BAYRAMIN BUGÜNKÜ ADINI KİM VERDİ?
Bu iki bayramı tek bir ad altında resmen birleştirme işi ise 12 Eylül 1980 darbecilerine kaldı. Mehmet Ö. Alkan’a göre darbeden sonraki ilk 23 Nisan’da, bayramın gerekçesi olan TBMM’yi ortadan kaldırmış olduklarını fark eden darbeciler meseleyi, bayramın adına bir ekleme yaparak çözmeyi düşünmüşlerdi. 17 Mart 1981’de alelacele çıkarılan bir kanunla bayramın adı “Ulusal Egemenlik Bayramı ve Çocuk Bayramı” yapılmıştı. (Birkaç ay sonra da yıllardır bu bayramı şu veya bu adla da olsa “çocuk bayramı” olarak kutlayan Himaye-i Etfal Cemiyeti’nin devamı olan Çocuk Esirgeme Kurumu feshedilecekti.) Durum çok ilginçti çünkü ortada TBMM olmadığına göre “ulusal/milli egemenlik” de yoktu. Bu arada bayram yalnızca anaokulu ve ilkokullarda kutlanabilecekti.

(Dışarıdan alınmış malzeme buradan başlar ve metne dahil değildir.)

theorem State.resumeJob_within {L0 : List RegName} {C0 : List Comp} {s0 : State} {s : State} {j : Nat} (hL : subList [.TILE_STATUS, .BANK_CQ_STATUS, .BANK_TQ_STATUS, .MEM_DEEP_WEAR, .SCH_CTX, .FLT_STATUS, .FLT_REC_NEWEST, .FLT_REC_LOST, .FLT_LOG_STATUS, .FLT_P_EVENT] L0 = true) (hC : subList [.flt, .sch, .deep] C0 = true) (hS : Within L0 C0 s0 s) :
    Within L0 C0 s0 (State.resumeJob s j).2 := by
  unfold State.resumeJob
  repeat' (first
    | with_reducible exact hS
    | with_reducible assumption
    | exact subList_trans (by decide +kernel) hL
    | exact subList_trans (by decide +kernel) hC
    | exact subList_elem (by decide +kernel) hL
    | exact subList_elem (by decide +kernel) hC
    | with_reducible apply State.unbindJob_within
    | with_reducible apply State.setJobState_within
    | with_reducible apply State.setJob_within
    | with_reducible apply State.readQueues_within
    | exact Within.memFilter
    | (intro x1; refine Within.cut (l := L0) (c := C0) (s := s0) (t := x1) ?_ ?_; subst x1; rotate_left; intro _; rotate_right)
    | (intro _)
    | lift_lets
    | (with_reducible refine Within.ofPair (by assumption) ?_)
    | (with_reducible refine Within.ofTriple (by assumption) ?_)
    | (with_reducible refine Within.ofFour (by assumption) ?_)
    | (with_reducible refine Within.ofFst (by assumption) ?_)
    | (with_reducible refine Within.ofSome (by assumption) ?_)
    | split
    | dsimp only)

theorem execResume_within {L0 : List RegName} {C0 : List Comp} {s0 : State} {a : Agent} {p rsv : Nat} {s : State} (hL : subList [.TILE_STATUS, .BANK_CQ_STATUS, .BANK_TQ_STATUS, .MEM_DEEP_WEAR, .SCH_P_CMD, .SCH_P_RESULT, .SCH_CTX, .FLT_STATUS, .FLT_REC_NEWEST, .FLT_REC_LOST, .FLT_LOG_STATUS, .FLT_P_EVENT] L0 = true) (hC : subList [.resp, .flt, .sch, .deep] C0 = true) (hS : Within L0 C0 s0 s) :
    WithinOut L0 C0 s0 (execResume a p rsv s) := by
  unfold execResume
  repeat' (first
    | with_reducible exact hS
    | with_reducible assumption
    | exact subList_trans (by decide +kernel) hL
    | exact subList_trans (by decide +kernel) hC
    | exact subList_elem (by decide +kernel) hL
    | exact subList_elem (by decide +kernel) hC
    | with_reducible apply State.schCommand_within
    | with_reducible apply State.resumeJob_within
    | with_reducible apply WithinOut.next
    | exact Within.memFilter
    | (intro x1; refine Within.cut (l := L0) (c := C0) (s := s0) (t := x1) ?_ ?_; subst x1; rotate_left; intro _; rotate_right)
    | (intro _)
    | lift_lets
    | (with_reducible refine Within.ofPair (by assumption) ?_)
    | (with_reducible refine Within.ofTriple (by assumption) ?_)
    | (with_reducible refine Within.ofFour (by assumption) ?_)
    | (with_reducible refine Within.ofFst (by assumption) ?_)
    | (with_reducible refine Within.ofSome (by assumption) ?_)
    | split
    | dsimp only)

theorem execFreeCtx_within {L0 : List RegName} {C0 : List Comp} {s0 : State} {a : Agent} {p rsv : Nat} {s : State} (hL : subList [.TILE_STATUS, .MEM_DEEP_WEAR, .UPD_PLAN_STATUS, .UPD_PLAN_STALL_US, .UPD_PLAN_STALL_MAX, .SCH_FREE_CTX, .SCH_P_CMD, .SCH_P_RESULT, .SCH_CTX, .FLT_STATUS, .FLT_REC_NEWEST, .FLT_REC_LOST, .FLT_LOG_STATUS, .FLT_P_EVENT] L0 = true) (hC : subList [.resp, .flt, .sch, .deep, .upd] C0 = true) (hS : Within L0 C0 s0 s) :
    WithinOut L0 C0 s0 (execFreeCtx a p rsv s) := by
  unfold execFreeCtx
  repeat' (first
    | with_reducible exact hS
    | with_reducible assumption
    | exact subList_trans (by decide +kernel) hL
    | exact subList_trans (by decide +kernel) hC
    | exact subList_elem (by decide +kernel) hL
    | exact subList_elem (by decide +kernel) hC
    | with_reducible apply State.schCommand_within
    | with_reducible apply State.freeJob_within
    | with_reducible apply WithinOut.next
    | exact Within.memFilter
    | (intro x1; refine Within.cut (l := L0) (c := C0) (s := s0) (t := x1) ?_ ?_; subst x1; rotate_left; intro _; rotate_right)
    | (intro _)
    | lift_lets
    | (with_reducible refine Within.ofPair (by assumption) ?_)
    | (with_reducible refine Within.ofTriple (by assumption) ?_)
    | (with_reducible refine Within.ofFour (by assumption) ?_)
    | (with_reducible refine Within.ofFst (by assumption) ?_)
    | (with_reducible refine Within.ofSome (by assumption) ?_)
    | split
    | dsimp only)

theorem State.joinGang_within {L0 : List RegName} {C0 : List Comp} {s0 : State} {s : State} {ts : List Nat} (hL : subList [.TILE_FREQ] L0 = true) (hC : subList [.pwr] C0 = true) (hS : Within L0 C0 s0 s) :
    Within L0 C0 s0 (State.joinGang s ts) := by
  unfold State.joinGang
  repeat' (first
    | with_reducible exact hS
    | with_reducible assumption
    | exact subList_trans (by decide +kernel) hL
    | exact subList_trans (by decide +kernel) hC
    | exact subList_elem (by decide +kernel) hL
    | exact subList_elem (by decide +kernel) hC
    | with_reducible apply Within.wrF
    | exact Within.memFilter
    | (with_reducible refine Within.foldl (fun _ _ _ => ?_) _ ?_)
    | (with_reducible refine Within.foldlPair (fun _ _ _ => ?_) _ ?_)
    | (with_reducible refine Within.foldlFst (fun _ _ _ => ?_) _ ?_)
    | (intro x1; refine Within.cut (l := L0) (c := C0) (s := s0) (t := x1) ?_ ?_; subst x1; rotate_left; intro _; rotate_right)
    | (intro _)
    | lift_lets
    | (with_reducible refine Within.ofPair (by assumption) ?_)
    | (with_reducible refine Within.ofTriple (by assumption) ?_)
    | (with_reducible refine Within.ofFour (by assumption) ?_)
    | (with_reducible refine Within.ofFst (by assumption) ?_)
    | (with_reducible refine Within.ofSome (by assumption) ?_)
    | split
    | dsimp only
    | with_reducible apply Within.pwr)

theorem State.bindJob_within {L0 : List RegName} {C0 : List Comp} {s0 : State} {s : State} {j : Nat} {ls : List Nat} (hL : subList [.TILE_STATUS, .TILE_FREQ, .SCH_CTX] L0 = true) (hC : subList [.pwr, .sch] C0 = true) (hS : Within L0 C0 s0 s) :
    Within L0 C0 s0 (State.bindJob s j ls) := by
  unfold State.bindJob
  repeat' (first
    | with_reducible exact hS
    | with_reducible assumption
    | exact subList_trans (by decide +kernel) hL
    | exact subList_trans (by decide +kernel) hC
    | exact subList_elem (by decide +kernel) hL
    | exact subList_elem (by decide +kernel) hC
    | with_reducible apply Within.wr
    | with_reducible apply Within.wrF
    | with_reducible apply State.setJobState_within
    | with_reducible apply State.updRun_within
    | with_reducible apply State.joinGang_within
    | with_reducible apply State.setJob_within
    | exact Within.memFilter
    | (with_reducible refine Within.foldl (fun _ _ _ => ?_) _ ?_)
    | (with_reducible refine Within.foldlPair (fun _ _ _ => ?_) _ ?_)
    | (with_reducible refine Within.foldlFst (fun _ _ _ => ?_) _ ?_)
    | (intro x1; refine Within.cut (l := L0) (c := C0) (s := s0) (t := x1) ?_ ?_; subst x1; rotate_left; intro _; rotate_right)
    | (intro _)
    | lift_lets
    | (with_reducible refine Within.ofPair (by assumption) ?_)
    | (with_reducible refine Within.ofTriple (by assumption) ?_)
    | (with_reducible refine Within.ofFour (by assumption) ?_)
    | (with_reducible refine Within.ofFst (by assumption) ?_)
    | (with_reducible refine Within.ofSome (by assumption) ?_)
    | split
    | dsimp only
    | with_reducible apply Within.sch)

theorem State.askToLeave_within {L0 : List RegName} {C0 : List Comp} {s0 : State} {s : State} {j t k : Nat} (hL : subList ([] : List RegName) L0 = true) (hC : subList [.sch] C0 = true) (hS : Within L0 C0 s0 s) :
    Within L0 C0 s0 (State.askToLeave s j t k) := by
  unfold State.askToLeave
  repeat' (first
    | with_reducible exact hS
    | with_reducible assumption
    | exact subList_trans (by decide +kernel) hL
    | exact subList_trans (by decide +kernel) hC
    | exact subList_elem (by decide +kernel) hL
    | exact subList_elem (by decide +kernel) hC
    | with_reducible apply State.setJob_within
    | exact Within.memFilter
    | (intro x1; refine Within.cut (l := L0) (c := C0) (s := s0) (t := x1) ?_ ?_; subst x1; rotate_left; intro _; rotate_right)
    | (intro _)
    | lift_lets
    | (with_reducible refine Within.ofPair (by assumption) ?_)
    | (with_reducible refine Within.ofTriple (by assumption) ?_)
    | (with_reducible refine Within.ofFour (by assumption) ?_)
    | (with_reducible refine Within.ofFst (by assumption) ?_)
    | (with_reducible refine Within.ofSome (by assumption) ?_)
    | split
    | dsimp only)

theorem State.placeJob_within {L0 : List RegName} {C0 : List Comp} {s0 : State} {s : State} {j : Nat} (hL : subList [.TILE_STATUS, .TILE_FREQ, .SCH_CTX] L0 = true) (hC : subList [.pwr, .sch] C0 = true) (hS : Within L0 C0 s0 s) :
    Within L0 C0 s0 (State.placeJob s j) := by
  unfold State.placeJob
  repeat' (first
    | with_reducible exact hS
    | with_reducible assumption
    | exact subList_trans (by decide +kernel) hL
    | exact subList_trans (by decide +kernel) hC
    | exact subList_elem (by decide +kernel) hL
    | exact subList_elem (by decide +kernel) hC
    | with_reducible apply State.bindJob_within
    | with_reducible apply State.askToLeave_within
    | exact Within.memFilter
    | (with_reducible refine Within.foldl (fun _ _ _ => ?_) _ ?_)
    | (with_reducible refine Within.foldlPair (fun _ _ _ => ?_) _ ?_)
    | (with_reducible refine Within.foldlFst (fun _ _ _ => ?_) _ ?_)
    | (intro x1; refine Within.cut (l := L0) (c := C0) (s := s0) (t := x1) ?_ ?_; subst x1; rotate_left; intro _; rotate_right)
    | (intro _)
    | lift_lets
    | (with_reducible refine Within.ofPair (by assumption) ?_)
    | (with_reducible refine Within.ofTriple (by assumption) ?_)
    | (with_reducible refine Within.ofFour (by assumption) ?_)
    | (with_reducible refine Within.ofFst (by assumption) ?_)
    | (with_reducible refine Within.ofSome (by assumption) ?_)
    | split
    | dsimp only)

Darbeciler seçimlerin yapılacağı dolayısıyla TBMM’nin yeniden işlevsel olacağı 1983 yılında kanundaki “ana ve ilkokullar düzeyinde törenler yapılır” ibaresi kaldırdılar. O tarihten itibaren bayram giderek şenlenmeye başladı ve bayramın “Atatürk’ün bugünü çocuklara armağan ettiği” söylencesi dolaşıma sokuldu.
24 NİSAN’I 23 NİSAN’LA BOĞMA FİKRİ KİMİN?
İki yıl sonra konu bir başka bağlamda önem kazandı. Anayasa Profesörü Mümtaz Soysal 17 Nisan 1985 tarihli Milliyet yazısında şöyle akıl veriyordu devletlülere:
“(…) Tarih 25 Nisan 1915. Yani 24 Nisan 1915’ten bir gün sonra. 24 Nisan 1915 ise Ermeni tedhişçilere sorarsanız ‘soykırım’ın başlangıç tarihidir. (…) Ama yetmiş yıldır tek yanlı işleyen propaganda mekanizması öyle bir günü ‘soykırımın başlangıcı’ olarak dünyaya satmaya çalışmaktadır. Gelecek hafta onun şamatasını yaşayacağız yeniden. Oysa rastlantılar o şamatayı çok daha anlamlı ve geçmişin savaşlarından geleceğin barışına uzanan, insanların kardeşliğini vurgulayan törenlerle boğabilmek için elimize bölünmez bir fırsat vermiştir. (…) Bunu 25 Nisan günü, yani 24 Nisan’ın karşı propagandasıyla dünya çalkalandıktan bir gün sonra yapmak yerine, Amiral de Robeck’in Limni’de Çanakkale çıkarması emrini bütün müttefik gemilerine duyurduğu 23 Nisan’da başlatmak ve üç gün sürecek ilginç programlarla dünyanın ilgisini uyanık tutup öbür propagandayı gölgelemek akıllıca bir iş olmaz mıydı? Hep savunmada kalmak ve başkalarını geriden izlemek bizim alnımızda mı yazılıdır?”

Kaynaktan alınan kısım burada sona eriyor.